━━ Data for this exercise ━━

-- ==== Sys2Proof/Laws/KeepsStream.lean ====
section
/-! SUPPORT. Every operation of Machine/Stream.lean keeps what Laws/Keeps.lean states. -/

set_option linter.unusedTactic false
set_option linter.unreachableTactic false
set_option linter.unusedVariables false

namespace Sys2Proof.Machine

theorem Dev.linkErr_has {F : Tab Word} (x0 : Dev) (x1 : Nat) (x2 : Nat) (h0 : x0.Has F) :
    (Dev.linkErr x0 x1 x2).Has F := by
  unfold Dev.linkErr
  repeat' (first | with_reducible assumption | with_reducible apply Dev.modLink_has | with_reducible apply ite_has | with_reducible apply foldS_has | with_reducible apply foldl_has | intro _ _ _ | intro _ | dsimp only | split | (fail_if_no_progress with_reducible apply Dev.Has.upd))

theorem Dev.dropWords_has {F : Tab Word} (x0 : Dev) (x1 : Nat) (x2 : Nat) (h0 : x0.Has F) :
    (Dev.dropWords x0 x1 x2).Has F := by
  unfold Dev.dropWords
  repeat' (first | with_reducible assumption | with_reducible apply Dev.modLink_has | with_reducible apply ite_has | with_reducible apply foldS_has | with_reducible apply foldl_has | intro _ _ _ | intro _ | dsimp only | split | (fail_if_no_progress with_reducible apply Dev.Has.upd))

theorem Dev.pushRxLine_has {F : Tab Word} (x0 : Dev) (x1 : Nat) (h0 : x0.Has F) :
    (Dev.pushRxLine x0 x1).Has F := by
  unfold Dev.pushRxLine
  repeat' (first | with_reducible assumption | with_reducible apply Dev.enterDirect_has | with_reducible apply Dev.modLink_has | with_reducible apply ite_has | with_reducible apply foldS_has | with_reducible apply foldl_has | intro _ _ _ | intro _ | dsimp only | split | (fail_if_no_progress with_reducible apply Dev.Has.upd))

theorem Dev.rxTake_has {F : Tab Word} (x0 : Dev) (x1 : Nat) (x2 : RxLine) (h0 : x0.Has F) :
    (Dev.rxTake x0 x1 x2).Has F := by
  unfold Dev.rxTake
  repeat' (first | with_reducible assumption | with_reducible apply Dev.dropWords_has | with_reducible apply Dev.linkErr_has | with_reducible apply Dev.pushRxLine_has | with_reducible apply Dev.modLink_has | with_reducible apply ite_has | with_reducible apply foldS_has | with_reducible apply foldl_has | intro _ _ _ | intro _ | dsimp only | split | (fail_if_no_progress with_reducible apply Dev.Has.upd))

theorem Dev.countFec_has {F : Tab Word} (x0 : Dev) (x1 : Nat) (x2 : FecCount) (h0 : x0.Has F) :
    (Dev.countFec x0 x1 x2).Has F := by
  unfold Dev.countFec
  repeat' (first | with_reducible assumption | with_reducible apply Dev.modLink_has | with_reducible apply ite_has | with_reducible apply foldS_has | with_reducible apply foldl_has | intro _ _ _ | intro _ | dsimp only | split | (fail_if_no_progress with_reducible apply Dev.Has.upd))

theorem Dev.loopBlocks_has {F : Tab Word} (x0 : Dev) (x1 : Nat) (x2 : Nat) (x3 : List DWord) (h0 : x0.Has F) :
    (Dev.loopBlocks x0 x1 x2 x3).Has F := by
  unfold Dev.loopBlocks
  repeat' (first | with_reducible assumption | with_reducible apply Dev.modLink_has | with_reducible apply Dev.emit_has | with_reducible apply ite_has | with_reducible apply foldS_has | with_reducible apply foldl_has | intro _ _ _ | intro _ | dsimp only | split | (fail_if_no_progress with_reducible apply Dev.Has.upd))

theorem opRxLine_has {F : Tab Word} (x0 : Nat) (x1 : List DWord) (x2 : List Byte) (x3 : FecCount) (x4 : Word) (x5 : Dev) (h5 : x5.Has F) :
    (opRxLine x0 x1 x2 x3 x4 x5).Has F := by
  unfold opRxLine
  repeat' (first | with_reducible assumption | with_reducible apply Dev.emit_has | with_reducible apply Dev.loopBlocks_has | with_reducible apply Dev.rxTake_has | with_reducible apply Dev.countFec_has | with_reducible apply ite_has | with_reducible apply foldS_has | with_reducible apply foldl_has | intro _ _ _ | intro _ | dsimp only | split | (fail_if_no_progress with_reducible apply Dev.Has.upd))

theorem Dev.rxAnswer_has {F : Tab Word} (x0 : Dev) (x1 : Nat) (x2 : Nat) (h0 : x0.Has F) :
    (Dev.rxAnswer x0 x1 x2).Has F := by
  unfold Dev.rxAnswer
  repeat' (first | with_reducible assumption | with_reducible apply Dev.modLink_has | with_reducible apply Dev.pushRxLine_has | with_reducible apply Dev.dropWords_has | with_reducible apply Dev.linkErr_has | with_reducible apply ite_has | with_reducible apply foldS_has | with_reducible apply foldl_has | intro _ _ _ | intro _ | dsimp only | split | (fail_if_no_progress with_reducible apply Dev.Has.upd))

theorem Dev.sendLine_has {F : Tab Word} (x0 : Dev) (x1 : Nat) (x2 : Line) (h0 : x0.Has F) :
    (Dev.sendLine x0 x1 x2).Has F := by
  unfold Dev.sendLine
  repeat' (first | with_reducible assumption | with_reducible apply Dev.rxTake_has | with_reducible apply Dev.emit_has | with_reducible apply ite_has | with_reducible apply foldS_has | with_reducible apply foldl_has | intro _ _ _ | intro _ | dsimp only | split | (fail_if_no_progress with_reducible apply Dev.Has.upd))

theorem Dev.txReport_has {F : Tab Word} (x0 : Dev) (x1 : Nat) (x2 : Line) (h0 : x0.Has F) :
    (Dev.txReport x0 x1 x2).Has F := by
  unfold Dev.txReport
  repeat' (first | with_reducible assumption | with_reducible apply Dev.rxTake_has | with_reducible apply ite_has | with_reducible apply foldS_has | with_reducible apply foldl_has | intro _ _ _ | intro _ | dsimp only | split | (fail_if_no_progress with_reducible apply Dev.Has.upd))

theorem Dev.sendFrame_has {F : Tab Word} (x0 : Dev) (x1 : Nat) (x2 : List (Line × Bool)) (x3 : Bool) (h0 : x0.Has F) :
    (Dev.sendFrame x0 x1 x2 x3).Has F := by
  unfold Dev.sendFrame
  repeat' (first | with_reducible assumption | with_reducible apply Dev.linkErr_has | with_reducible apply Dev.txReport_has | with_reducible apply Dev.sendLine_has | with_reducible apply foldS_fst_has | with_reducible apply ite_has | with_reducible apply foldS_has | with_reducible apply foldl_has | intro _ _ _ | intro _ | dsimp only | split | (fail_if_no_progress with_reducible apply Dev.Has.upd))

theorem Dev.txTake_has {F : Tab Word} (x0 : Dev) (x1 : Nat) (x2 : Line) (h0 : x0.Has F) :
    (Dev.txTake x0 x1 x2).Has F := by
  unfold Dev.txTake
  repeat' (first | with_reducible assumption | with_reducible apply Dev.modLink_has | with_reducible apply Dev.sendFrame_has | with_reducible apply ite_has | with_reducible apply foldS_has | with_reducible apply foldl_has | intro _ _ _ | intro _ | dsimp only | split | (fail_if_no_progress with_reducible apply Dev.Has.upd))

theorem opTxLinePull_has {F : Tab Word} (x0 : Nat) (x1 : Dev) (h1 : x1.Has F) :
    (opTxLinePull x0 x1).Has F := by
  unfold opTxLinePull
  repeat' (first | with_reducible assumption | with_reducible apply Dev.enterDirect_has | with_reducible apply Dev.modLink_has | with_reducible apply ite_has | with_reducible apply foldS_has | with_reducible apply foldl_has | intro _ _ _ | intro _ | dsimp only | split | (fail_if_no_progress with_reducible apply Dev.Has.upd))

theorem Dev.txAnswer_has {F : Tab Word} (x0 : Dev) (x1 : Nat) (x2 : Nat) (x3 : Line) (h0 : x0.Has F) :
    (Dev.txAnswer x0 x1 x2 x3).Has F := by
  unfold Dev.txAnswer
  repeat' (first | with_reducible assumption | with_reducible apply Dev.modLink_has | with_reducible apply opTxLinePull_has | with_reducible apply Dev.txTake_has | with_reducible apply Dev.dropWords_has | with_reducible apply Dev.linkErr_has | with_reducible apply ite_has | with_reducible apply foldS_has | with_reducible apply foldl_has | intro _ _ _ | intro _ | dsimp only | split | (fail_if_no_progress with_reducible apply Dev.Has.upd))

theorem opTxUnderrun_has {F : Tab Word} (x0 : Nat) (x1 : Dev) (h1 : x1.Has F) :
    (opTxUnderrun x0 x1).Has F := by
  unfold opTxUnderrun
  repeat' (first | with_reducible assumption | with_reducible apply Dev.sendFrame_has | with_reducible apply Dev.modLink_has | with_reducible apply Dev.linkErr_has | with_reducible apply Dev.sendLine_has | with_reducible apply ite_has | with_reducible apply foldS_has | with_reducible apply foldl_has | intro _ _ _ | intro _ | dsimp only | split | (fail_if_no_progress with_reducible apply Dev.Has.upd))

end Sys2Proof.Machine
end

━━━

Where the listing above has a line with "unfold Dev.sendFrame", start there, and output every line exactly through the line with "unfold Dev.txTake", which is also included.

  unfold Dev.sendFrame
  repeat' (first | with_reducible assumption | with_reducible apply Dev.linkErr_has | with_reducible apply Dev.txReport_has | with_reducible apply Dev.sendLine_has | with_reducible apply foldS_fst_has | with_reducible apply ite_has | with_reducible apply foldS_has | with_reducible apply foldl_has | intro _ _ _ | intro _ | dsimp only | split | (fail_if_no_progress with_reducible apply Dev.Has.upd))

theorem Dev.txTake_has {F : Tab Word} (x0 : Dev) (x1 : Nat) (x2 : Line) (h0 : x0.Has F) :
    (Dev.txTake x0 x1 x2).Has F := by
  unfold Dev.txTake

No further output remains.